首都圏新都市鉄道は、これらの未来の発展を見据えつつ、現在の課題にも真摯に取り組んでいます。混雑緩和のため、2030年代前半の完了を目指し、8両編成化事業(約360億円)を着実に推進しており、1編成あたりの輸送力を約30%増加させる計画です。また、開業から20年が経過し、経年劣化した鉄道設備の大規模な更新も急務となっていますが、リスク管理と予防保全により、今後も安心と信頼の鉄道輸送を堅持していくとのことです。さらに、少子高齢化による将来的な労働人口減少への対応として、適切な人材確保・育成や働きやすい職場環境づくりにも力を入れています。

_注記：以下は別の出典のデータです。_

theorem State.accepts_checked (s : State) (q : Nat) (b : List Byte) : Checked b (s.accepts q b) := by
  have hstatus : Checked b (.error 1) ∧ Checked b (.error 2) ∧ Checked b (.error 3) ∧ Checked b (.error 4) := by simp [Checked]
  obtain ⟨h1, h2, h3, h4⟩ := hstatus
  unfold State.accepts
  simp only
  generalize (if (parsePacket b).kind = 4 then s.packetColl (unitWho (s.queue q).ctxid (parsePacket b).sys) (parsePacket b) else none) = coll
  refine .ite h1 ?_
  split
  · exact h1
  · refine .ite h1 (.ite h4 (.ite rfl ?_))
    split
    · exact h2
    · exact .ite rfl h3

theorem State.accepts_error {s : State} {q st : Nat} {b : List Byte} (h : s.accepts q b = .error st) : st ∈ [1, 2, 3, 4] := by
  have hc := s.accepts_checked q b
  rwa [h] at hc

theorem State.accepts_ok {s : State} {q : Nat} {b : List Byte} {p : Plan} (h : s.accepts q b = .ok p) : p.pkt = parsePacket b := by
  have hc := s.accepts_checked q b
  rwa [h] at hc

theorem signalValue_error {st : Nat} (h : st ∈ [1, 2, 3, 4]) : signalValue st = 2 ^ 63 + st := by
  simp only [List.mem_cons, List.not_mem_nil, or_false] at h
  obtain rfl | rfl | rfl | rfl := h <;> rfl

theorem filterMap_picked (q : Nat) (l : List (Nat × Nat × Option Nat)) :
    l.filterMap (fun p => if p.2.1 == q && p.2.2.isNone then (none : Option Nat).map fun n => (p.1, q, some n) else some p) =
      l.filter fun p => p.2.1 != q || p.2.2.isSome := by
  rw [← List.filterMap_eq_filter]
  refine List.filterMap_congr fun p _ => ?_
  cases hq : p.2.1 == q <;> cases hs : p.2.2 <;> simp [Option.guard, bne, hq, hs]

/-- A packet that fails its checks is rejected: its picks go back, and its signal is written (R68). -/
theorem exec_takePacket_rejects {s u : State} {q st : Nat} {x : Queue} {b : List Byte} (hx : s.queue q = x) (hc : s.droverChoice = some q)
    (hb : s.headBytes q = .ok b) (hu : s.putVa x.who (x.field 8 8 + 0x80) (leBytes 8 (x.r + 1)) = .ok u) (hst : s.accepts q b = .error st) :
    ∃ t, exec (.droverTakePacket q) s = .next t ∧ (t.queue q).r = x.r + 1 ∧
      t.grids = tabMap s.grids (fun _ g => { g with picked := g.picked.filter fun p => p.2.1 != q || p.2.2.isSome }) ∧
      ∀ v, fld b 0x48 8 ≠ 0 → fld b 0x48 8 % 8 = 0 → u.putVa x.who (fld b 0x48 8) (leBytes 8 (2 ^ 63 + st)) = .ok v → t.mem = v.mem := by
  have htaken := (State.headTaken_taken hx hu b).newHead
  generalize hh : (s.headTaken u q b).newHead q = t at htaken
  have hwho : (t.queue q).who = x.who := by simp only [Queue.who, Queue.ctxid, Queue.priv, Queue.field, htaken.desc]
  refine ⟨(t.givePicks q none).reject q b st (s.knownAt (slotSync q x.r)), ?_, ?_, ?_, fun v h0 h8 hv => ?_⟩
  · show execDroverTakePacket q s = _
    rw [execDroverTakePacket, if_pos hc, State.takePacket_error hx hb hu hst, hh]
  · obtain e | e := (t.givePicks q none).writeSignal_queue q (t.queue q).ctxid (t.queue q).priv (fld b 0x48 8) st (s.knownAt (slotSync q x.r))
    · exact (congrArg Queue.r e).trans htaken.index
    · exact (congrArg Queue.r e).trans htaken.index
  · refine (State.writeSignal_unitOnly ..).grids.trans ?_
    simp only [State.givePicks, filterMap_picked, htaken.grids]
  · have htables : SameTables u (t.givePicks q none) := htaken.tables.trans ⟨fun _ => rfl, fun _ => rfl, rfl, rfl, rfl⟩
    obtain ⟨w, hw, -, hmem⟩ := htables.putVa hv
    rw [← hmem]
    refine State.writeSignal_mem h0 h8 ?_ q _
    rw [signalValue_error (State.accepts_error hst)]
    rw [← hwho] at hw
    exact hw

/-! ### A packet admitted -/

/-- A state in which units have read and written memory. -/
def AccessedOnly (s t : State) : Prop :=
  t = { s with cores := t.cores, mem := t.mem, stored := t.stored, leases := t.leases, hostLines := t.hostLines }

theorem AccessedOnly.trans {s t u : State} (h : AccessedOnly s t) (k : AccessedOnly t u) : AccessedOnly s u := by
  unfold AccessedOnly at h k ⊢
  rw [k, h]

theorem TouchedOnly.accessedOnly {s t : State} (h : TouchedOnly s t) : AccessedOnly s t := by
  unfold TouchedOnly at h
  unfold AccessedOnly
  rw [h]

theorem State.unitWrite_accessedOnly (s : State) (w : Who) (va : Nat) (bs : List Byte) : AccessedOnly s (s.unitWrite w va bs) := by
  unfold State.unitWrite
  split
  · next hput =>
    have h := State.putVa_storedOnly hput
    unfold StoredOnly at h
    unfold AccessedOnly
    rw [h]
  · exact rfl

/-- The pass of a reprojection reads and writes memory. -/
theorem State.reproject_accessedOnly (s : State) (w : Who) (b : List Byte) : AccessedOnly s (s.reproject w b).1 := by
  have hput (a : State × Nat) (runs : List (Nat × Nat)) (va vb : Nat) (bs cs : List Byte) (failed : Bool) :
      let u := (runs.foldl (fun u k => u.touchVa w k.1 k.2) a.1).unitWrite w va bs
      AccessedOnly a.1 (if failed then (u.unitWrite w vb cs, a.2 + 1) else (u, a.2)).1 := by
    have hu : AccessedOnly a.1 ((runs.foldl (fun u k => u.touchVa w k.1 k.2) a.1).unitWrite w va bs) :=
      (TouchedOnly.foldl (fun (u : State) (k : Nat × Nat) => u.touchVa_touchedOnly w k.1 k.2) runs a.1).accessedOnly.trans
        (State.unitWrite_accessedOnly ..)
    cases failed with
    | true => exact hu.trans (State.unitWrite_accessedOnly ..)
    | false => exact hu
  have hall (f : State × Nat → Nat → State × Nat) (hf : ∀ a i, AccessedOnly a.1 (f a i).1) (l : List Nat) (a : State × Nat) :
      AccessedOnly a.1 (l.foldl f a).1 := by
    induction l generalizing a with
    | nil => exact rfl
    | cons i l ih => exact (hf a i).trans (ih _)
  refine hall _ (fun a i => ?_) _ (s, 0)
  dsimp only
  split
  · exact hput ..
  · exact hput ..
  · exact hput ..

1994年に茨城県議会議員として当選以来、当時の県議会議員にとって、つくばエクスプレスの全線開通はいわば悲願でした。
度重なる開業延長や計画変更など、多くの困難を乗り越えて2005年8月24日を迎えました。
写真は、7月26日に行われた試乗会でのスナップです。
つくばエクスプレスは、この20年間で茨城県の発展に不可欠な存在となりました。これからも、延伸計画の実現や経営基盤の強化を通じて、地域の価値創造をリードし、茨城県の未来を大きく切り拓いていくことを期待します。